As the Open Letter described the chronology of events, " [b]y July 15, when KIPP had not responded, Michele Whitham of PA's law firm Foley Hoag wrote to Mr. Robichaux to reiterate the academy’s need to protect its trademark. Soon after, Ms. Whitham and Mr. Robichaux spoke briefly on the phone to discuss the concerns. Regrettably, some misunderstandings arose during the course of that conversation and created some tension.." And, when the Times-Picayne initially wrote the story, the reporter "used an inaccurate representation of the phone call between our counsel and Mr. Robichaux to sensationalize the situation."

Now this requires some vetting. The reporter's story used quotes from Mr. Robichaux: "Are you aware that President Bush graduated from our school?" Whitham said, according to Robichaux. "There's nothing funny about this -- we could go further. . . . And do you have the resources to fight this?"

So in order for the representation to be inaccurate, Mr. Robichaux would have to have been misquoted or lying. Which is it? Unless he happened to know independently that both Bushes went to Andover, he couldn't have been lying about that part of the conversation with Whitman. And it seems like an awfully curious thing for a reporter to have deliberately invented.
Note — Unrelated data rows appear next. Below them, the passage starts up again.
-- ==== Sys2Proof/Machine/Dispatch.lean ====
section
/-!
DEFINITION. One arm per instruction, each one call of its meaning (spec/30_encoding.md rule R75). The meanings do not look at the run
state: step calls exec in run state Running only (spec/40_datapath.md rule R90, log entry 22).
-/

namespace Sys2Proof.Machine

def exec (i : Instr) (s : State) : Host.Outcome State Fault Refusal :=
  match i with
  | .add rd rs1 rs2 => Sys2Proof.Machine.execAdd rd rs1 rs2 s
  | .sub rd rs1 rs2 => Sys2Proof.Machine.execSub rd rs1 rs2 s
  | .sll rd rs1 rs2 => Sys2Proof.Machine.execSll rd rs1 rs2 s
  | .slt rd rs1 rs2 => Sys2Proof.Machine.execSlt rd rs1 rs2 s
  | .sltu rd rs1 rs2 => Sys2Proof.Machine.execSltu rd rs1 rs2 s
  | .xor rd rs1 rs2 => Sys2Proof.Machine.execXor rd rs1 rs2 s
  | .srl rd rs1 rs2 => Sys2Proof.Machine.execSrl rd rs1 rs2 s
  | .sra rd rs1 rs2 => Sys2Proof.Machine.execSra rd rs1 rs2 s
  | .or rd rs1 rs2 => Sys2Proof.Machine.execOr rd rs1 rs2 s
  | .and rd rs1 rs2 => Sys2Proof.Machine.execAnd rd rs1 rs2 s
  | .mul rd rs1 rs2 => Sys2Proof.Machine.execMul rd rs1 rs2 s
  | .mulh rd rs1 rs2 => Sys2Proof.Machine.execMulh rd rs1 rs2 s
  | .mulhsu rd rs1 rs2 => Sys2Proof.Machine.execMulhsu rd rs1 rs2 s
  | .mulhu rd rs1 rs2 => Sys2Proof.Machine.execMulhu rd rs1 rs2 s
  | .div rd rs1 rs2 => Sys2Proof.Machine.execDiv rd rs1 rs2 s
  | .divu rd rs1 rs2 => Sys2Proof.Machine.execDivu rd rs1 rs2 s
  | .rem rd rs1 rs2 => Sys2Proof.Machine.execRem rd rs1 rs2 s
  | .remu rd rs1 rs2 => Sys2Proof.Machine.execRemu rd rs1 rs2 s
  | .addi rd rs1 imm => Sys2Proof.Machine.execAddi rd rs1 imm s
  | .slti rd rs1 imm => Sys2Proof.Machine.execSlti rd rs1 imm s
  | .sltiu rd rs1 imm => Sys2Proof.Machine.execSltiu rd rs1 imm s
  | .xori rd rs1 imm => Sys2Proof.Machine.execXori rd rs1 imm s
  | .ori rd rs1 imm => Sys2Proof.Machine.execOri rd rs1 imm s
  | .andi rd rs1 imm => Sys2Proof.Machine.execAndi rd rs1 imm s
  | .slli rd rs1 shamt => Sys2Proof.Machine.execSlli rd rs1 shamt s
  | .srli rd rs1 shamt => Sys2Proof.Machine.execSrli rd rs1 shamt s
  | .srai rd rs1 shamt => Sys2Proof.Machine.execSrai rd rs1 shamt s
  | .lb rd rs1 imm => Sys2Proof.Machine.execLb rd rs1 imm s
  | .lh rd rs1 imm => Sys2Proof.Machine.execLh rd rs1 imm s
  | .lw rd rs1 imm => Sys2Proof.Machine.execLw rd rs1 imm s
  | .lbu rd rs1 imm => Sys2Proof.Machine.execLbu rd rs1 imm s
  | .lhu rd rs1 imm => Sys2Proof.Machine.execLhu rd rs1 imm s
  | .sb rs2 rs1 imm => Sys2Proof.Machine.execSb rs2 rs1 imm s
  | .sh rs2 rs1 imm => Sys2Proof.Machine.execSh rs2 rs1 imm s
  | .sw rs2 rs1 imm => Sys2Proof.Machine.execSw rs2 rs1 imm s
  | .beq rs1 rs2 offset => Sys2Proof.Machine.execBeq rs1 rs2 offset s
  | .bne rs1 rs2 offset => Sys2Proof.Machine.execBne rs1 rs2 offset s
  | .blt rs1 rs2 offset => Sys2Proof.Machine.execBlt rs1 rs2 offset s
  | .bge rs1 rs2 offset => Sys2Proof.Machine.execBge rs1 rs2 offset s
  | .bltu rs1 rs2 offset => Sys2Proof.Machine.execBltu rs1 rs2 offset s
  | .bgeu rs1 rs2 offset => Sys2Proof.Machine.execBgeu rs1 rs2 offset s
  | .jal rd offset => Sys2Proof.Machine.execJal rd offset s
  | .jalr rd rs1 imm => Sys2Proof.Machine.execJalr rd rs1 imm s
  | .lui rd imm20 => Sys2Proof.Machine.execLui rd imm20 s
  | .auipc rd imm20 => Sys2Proof.Machine.execAuipc rd imm20 s
  | .ecall => Sys2Proof.Machine.execEcall s

end Sys2Proof.Machine
end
My bet is Whitman has a nasty streak (odd thing for a litigator, eh?).

One very important point needs to be made about Mr. Beam.

If it is indeed true that a columnist of his tenure entirely ignored Michael Feinberg's letter before writing his attack piece, then the Boston Globe needs, at the very least, to apologize to the Phillips Academy community and smack Beam around.
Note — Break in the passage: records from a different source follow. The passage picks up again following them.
-- ==== Sys2Proof/Laws/Fields.lean ====
section
/-!
SUPPORT. Fields and encodings as numbers: every field of a word is a quotient and remainder of it, every encoding is a sum of its
pieces, so that what the decoder reads back from an encoded instruction is linear arithmetic.
-/

namespace Sys2Proof

theorem toNat_append_eq {m n : Nat} (x : BitVec m) (y : BitVec n) : (x ++ y).toNat = x.toNat * 2 ^ n + y.toNat := by
  rw [BitVec.toNat_append, ← Nat.shiftLeft_add_eq_or_of_lt y.isLt, Nat.shiftLeft_eq]

theorem toNat_extractLsb'_eq {n : Nat} (x : BitVec n) (start len : Nat) :
    (x.extractLsb' start len).toNat = x.toNat / 2 ^ start % 2 ^ len := by
  rw [BitVec.extractLsb'_toNat, Nat.shiftRight_eq_div_pow]

/-! ## Registers as fields -/

@[simp] theorem regOf_regBits (r : Reg) : regOf (regBits r) = r := rfl
@[simp] theorem regBits_regOf (b : BitVec 5) : regBits (regOf b) = b := rfl
@[simp] theorem regBits_toNat (r : Reg) : (regBits r).toNat = r.val := rfl
@[simp] theorem regOf_val (b : BitVec 5) : (regOf b).val = b.toNat := rfl

/-! ## The fields of a word (R61, R66 to R71) -/

theorem opcodeOf_toNat (w : Word) : (opcodeOf w).toNat = w.toNat % 2 ^ 7 := by
  simp [opcodeOf]
theorem funct3Of_toNat (w : Word) : (funct3Of w).toNat = w.toNat / 2 ^ 12 % 2 ^ 3 := toNat_extractLsb'_eq ..
theorem funct7Of_toNat (w : Word) : (funct7Of w).toNat = w.toNat / 2 ^ 25 % 2 ^ 7 := toNat_extractLsb'_eq ..
theorem rdOf_val (w : Word) : (rdOf w).val = w.toNat / 2 ^ 7 % 2 ^ 5 := toNat_extractLsb'_eq ..
theorem rs1Of_val (w : Word) : (rs1Of w).val = w.toNat / 2 ^ 15 % 2 ^ 5 := toNat_extractLsb'_eq ..
theorem rs2Of_val (w : Word) : (rs2Of w).val = w.toNat / 2 ^ 20 % 2 ^ 5 := toNat_extractLsb'_eq ..
theorem shamtOf_toNat (w : Word) : (shamtOf w).toNat = w.toNat / 2 ^ 20 % 2 ^ 5 := toNat_extractLsb'_eq ..
theorem immIOf_toNat (w : Word) : (immIOf w).toNat = w.toNat / 2 ^ 20 % 2 ^ 12 := toNat_extractLsb'_eq ..
theorem immUOf_toNat (w : Word) : (immUOf w).toNat = w.toNat / 2 ^ 12 % 2 ^ 20 := toNat_extractLsb'_eq ..
theorem immSOf_toNat (w : Word) :
    (immSOf w).toNat = w.toNat / 2 ^ 25 % 2 ^ 7 * 2 ^ 5 + w.toNat / 2 ^ 7 % 2 ^ 5 := by
  simp only [immSOf, toNat_append_eq, toNat_extractLsb'_eq]
theorem immBOf_toNat (w : Word) :
    (immBOf w).toNat = w.toNat / 2 ^ 31 % 2 * 2 ^ 12 + w.toNat / 2 ^ 7 % 2 * 2 ^ 11 + w.toNat / 2 ^ 25 % 2 ^ 6 * 2 ^ 5
      + w.toNat / 2 ^ 8 % 2 ^ 4 * 2 := by
  simp only [immBOf, toNat_append_eq, toNat_extractLsb'_eq, BitVec.toNat_ofNat]
  omega
theorem immJOf_toNat (w : Word) :
    (immJOf w).toNat = w.toNat / 2 ^ 31 % 2 * 2 ^ 20 + w.toNat / 2 ^ 12 % 2 ^ 8 * 2 ^ 12 + w.toNat / 2 ^ 20 % 2 * 2 ^ 11
      + w.toNat / 2 ^ 21 % 2 ^ 10 * 2 := by
  simp only [immJOf, toNat_append_eq, toNat_extractLsb'_eq, BitVec.toNat_ofNat]
  omega

theorem evenOffset_iff {n : Nat} (x : BitVec n) : evenOffset x = true ↔ x.toNat % 2 = 0 := by
  simp only [evenOffset, BitVec.getLsbD, Nat.testBit_zero, Bool.not_eq_true', decide_eq_false_iff_not]
  omega

/-- The decoder's branch and JAL offsets are even (R68, R70). -/
theorem evenOffset_immBOf (w : Word) : evenOffset (immBOf w) = true := by
  rw [evenOffset_iff, immBOf_toNat]; omega
theorem evenOffset_immJOf (w : Word) : evenOffset (immJOf w) = true := by
  rw [evenOffset_iff, immJOf_toNat]; omega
Beam arrogantly ends his August 30th column with the following gratutious slap: "Maybe the preppies should throw in a little hurricane relief to atone for their arrogance and stupidity."

While there is plenty of time to debate who are the arrogant and stupid in this, I hope he didn't miss this story that ran in his own newspaper four days later:

"Public and private schools across Massachusetts yesterday opened their doors to students displaced by Hurricane Katrina, offering financial aid, speedy enrollment, and help getting settled in their new home away from home....
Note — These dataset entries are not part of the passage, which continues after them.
theorem witness_OnlyEcallLeavesRunning :
    (∃ s, State.run s = .running ∧ FetchAllowed s ∧ opcodeOf (wordAtPc s) = 0b1110011#7) ∧
    (∃ s t, State.run s = .running ∧ step s = .next t ∧ opcodeOf (wordAtPc s) ≠ 0b1110011#7) := by
  obtain ⟨t, h, -⟩ := exists_next (o := step swState) (p := fun _ => true) (by decide)
  exact ⟨⟨ecallState, rfl, fetchAllowed_of (by decide), by decide⟩, ⟨swState, t, rfl, h, by decide⟩⟩
theorem witness_HaltingSteps : (∃ s, State.run s = .haltPending) ∧ ∃ s, State.run s = .halted :=
  ⟨⟨{ ecallState with run := .haltPending }, rfl⟩, ⟨{ ecallState with run := .halted }, rfl⟩⟩
theorem witness_FinishedOncePerHalt : (∃ s, State.run s = .haltPending) ∧ ∃ s, State.run s ≠ .haltPending :=
  ⟨⟨{ ecallState with run := .haltPending }, rfl⟩, ⟨ecallState, nofun⟩⟩

/-- A step that emits EcallNotify, one that emits Finished, one that emits nothing. -/
theorem witness_NotificationsOfAStep :
    (∃ s t, step s = .next t ∧ s.run = .running ∧ opcodeOf (wordAtPc s) = 0b1110011#7) ∧
    (∃ s t, step s = .next t ∧ s.run = .haltPending) ∧
    (∃ s t, step s = .next t ∧ s.run = .running ∧ opcodeOf (wordAtPc s) ≠ 0b1110011#7) := by
  obtain ⟨t, h, -⟩ := exists_next (o := step ecallState) (p := fun _ => true) (by decide)
  obtain ⟨u, g, -⟩ := exists_next (o := step { ecallState with run := .haltPending }) (p := fun _ => true) (by decide)
  obtain ⟨v, k, -⟩ := exists_next (o := step swState) (p := fun _ => true) (by decide)
  exact ⟨⟨_, t, h, rfl, by decide⟩, ⟨_, u, g, rfl⟩, ⟨_, v, k, rfl, by decide⟩⟩
theorem witness_HaltSequence : ∃ s, State.run s = .running ∧ FetchAllowed s ∧ opcodeOf (wordAtPc s) = 0b1110011#7 :=
  ⟨ecallState, rfl, fetchAllowed_of (by decide), by decide⟩
theorem witness_StepRunsTheDecodedInstruction : ∃ s i, State.run s = .running ∧ FetchAllowed s ∧
    decode [s.mem.read s.pc.toNat, s.mem.read (s.pc.toNat + 1), s.mem.read (s.pc.toNat + 2), s.mem.read (s.pc.toNat + 3)]
      = .ok (i, []) := ⟨swState, .sw 5 6 0, rfl, fetchAllowed_of (by decide), rfl⟩

/-- A misaligned program counter, and the first aligned one past the end. -/
theorem witness_FetchFaults :
    (∃ s, State.run s = .running ∧ s.pc.toNat % 4 ≠ 0) ∧
    (∃ s, State.run s = .running ∧ s.pc.toNat % 4 = 0 ∧ ¬ BytesExist s s.pc.toNat 4) :=
  ⟨⟨mk 2 [] [], rfl, by decide⟩, ⟨mk 0x10000 [] [], rfl, by decide, not_bytesExist_of 0 (by decide) (by decide)⟩⟩

/-- An illegal word and a legal one. -/
theorem witness_IllegalExactlyWhenNoRowMatches :
    (∃ s, State.run s = .running ∧ FetchAllowed s ∧ ∀ r ∈ opcodeTable, r.matchesWord (wordAtPc s) = false) ∧
    (∃ s, State.run s = .running ∧ FetchAllowed s ∧ ¬ ∀ r ∈ opcodeTable, r.matchesWord (wordAtPc s) = false) :=
  ⟨⟨illegalState, rfl, fetchAllowed_of (by decide), by decide⟩, ⟨ecallState, rfl, fetchAllowed_of (by decide), by decide⟩⟩

theorem clock_illegalState : (clock illegalState).1 = .fault (.illegalInstruction 0#32 0#32) := by
  rw [clock, eq_fault (o := step illegalState) (f := .illegalInstruction 0#32 0#32) (by decide)]
theorem witness_FaultCommitsNothing : ∃ s f, (clock s).1 = .fault f := ⟨_, _, clock_illegalState⟩
theorem witness_FaultRepeatsForEver : ∃ s f, (clock s).1 = .fault f := ⟨_, _, clock_illegalState⟩

/-- `n` cycles in Running with no alternate program counter, computed. -/
def straight : Nat → State → Bool
  | 0, _ => true
  | n + 1, s => s.run == .running &&
      (match controlSignals (wordAtPc s) with
        | some c => !takeAlternate c (s.readReg (rs1Of (wordAtPc s))) (s.readReg (rs2Of (wordAtPc s)))
        | none => true) &&
      nextAnd (step s) (straight n)

theorem straightLine_of : ∀ {n : Nat} {s : State}, straight n s = true → StraightLine n s := by
  intro n
  induction n with
  | zero => intro s _; trivial
  | succ n ih =>
    intro s h
    rw [straight, Bool.and_eq_true, Bool.and_eq_true] at h
    obtain ⟨⟨hr, hc⟩, hn⟩ := h
    obtain ⟨t, ht, hp⟩ := exists_next hn
    refine ⟨by simpa using hr, ?_, t, ht, ih hp⟩
    rintro ⟨c, hs, htk⟩
    rw [hs] at hc
    simp [htk] at hc

/-- A plain instruction, a taken jump, a fault, a halted state, and S2: three `ADDI x0, x0, 0` from 0x100 on. -/
theorem witness_ProgramCounterUpdate :
    (∃ s t c, State.run s = .running ∧ step s = .next t ∧ controlSignals (wordAtPc s) = some c) ∧
    (∃ s t c, State.run s = .running ∧ step s = .next t ∧ controlSignals (wordAtPc s) = some c ∧ ∀ a b, takeAlternate c a b = true) ∧
    (∃ s f, (clock s).1 = .fault f) ∧ (∃ s, State.run s ≠ .running) ∧ StraightLine 3 (mk 0x100 [] nop3) := by
  obtain ⟨t, h, -⟩ := exists_next (o := step swState) (p := fun _ => true) (by decide)
  obtain ⟨u, g, -⟩ := exists_next (o := run1 (mk 0 [] []) 0x002000EF) (p := fun _ => true) (by decide)
  refine ⟨⟨swState, t, _, rfl, h, rfl⟩, ⟨_, u, ⟨.pc, .immediate, .add, .eq, false, true, true, .pcPlus4, .none, false⟩, rfl, g, ?_, ?_⟩,
    ⟨_, _, clock_illegalState⟩, ⟨{ swState with run := .halted }, nofun⟩, straightLine_of (by decide)⟩
  · decide
  · intro a b; rfl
...Phillips Academy received dozens of calls from families for spaces in its 1,080-student school, Barbara Chase, head of school, said.

Phillips staff members landed in Houston yesterday and plan to meet with families at public and private schools to gauge their interest in attending the private school. Students will have to take a placement test, and if accepted, the school could provide financial aid, Chase said.

''This is an extraordinary circumstance, and we want to open up our community," Chase said. ''All of us are just devastated by everything we're seeing."

So Alex, while you were patting yourself on the back for your righteousness, the preppies were at the Houston Astrodome with survivors, looking for kids to bring to campus.

And since last week, what have you done?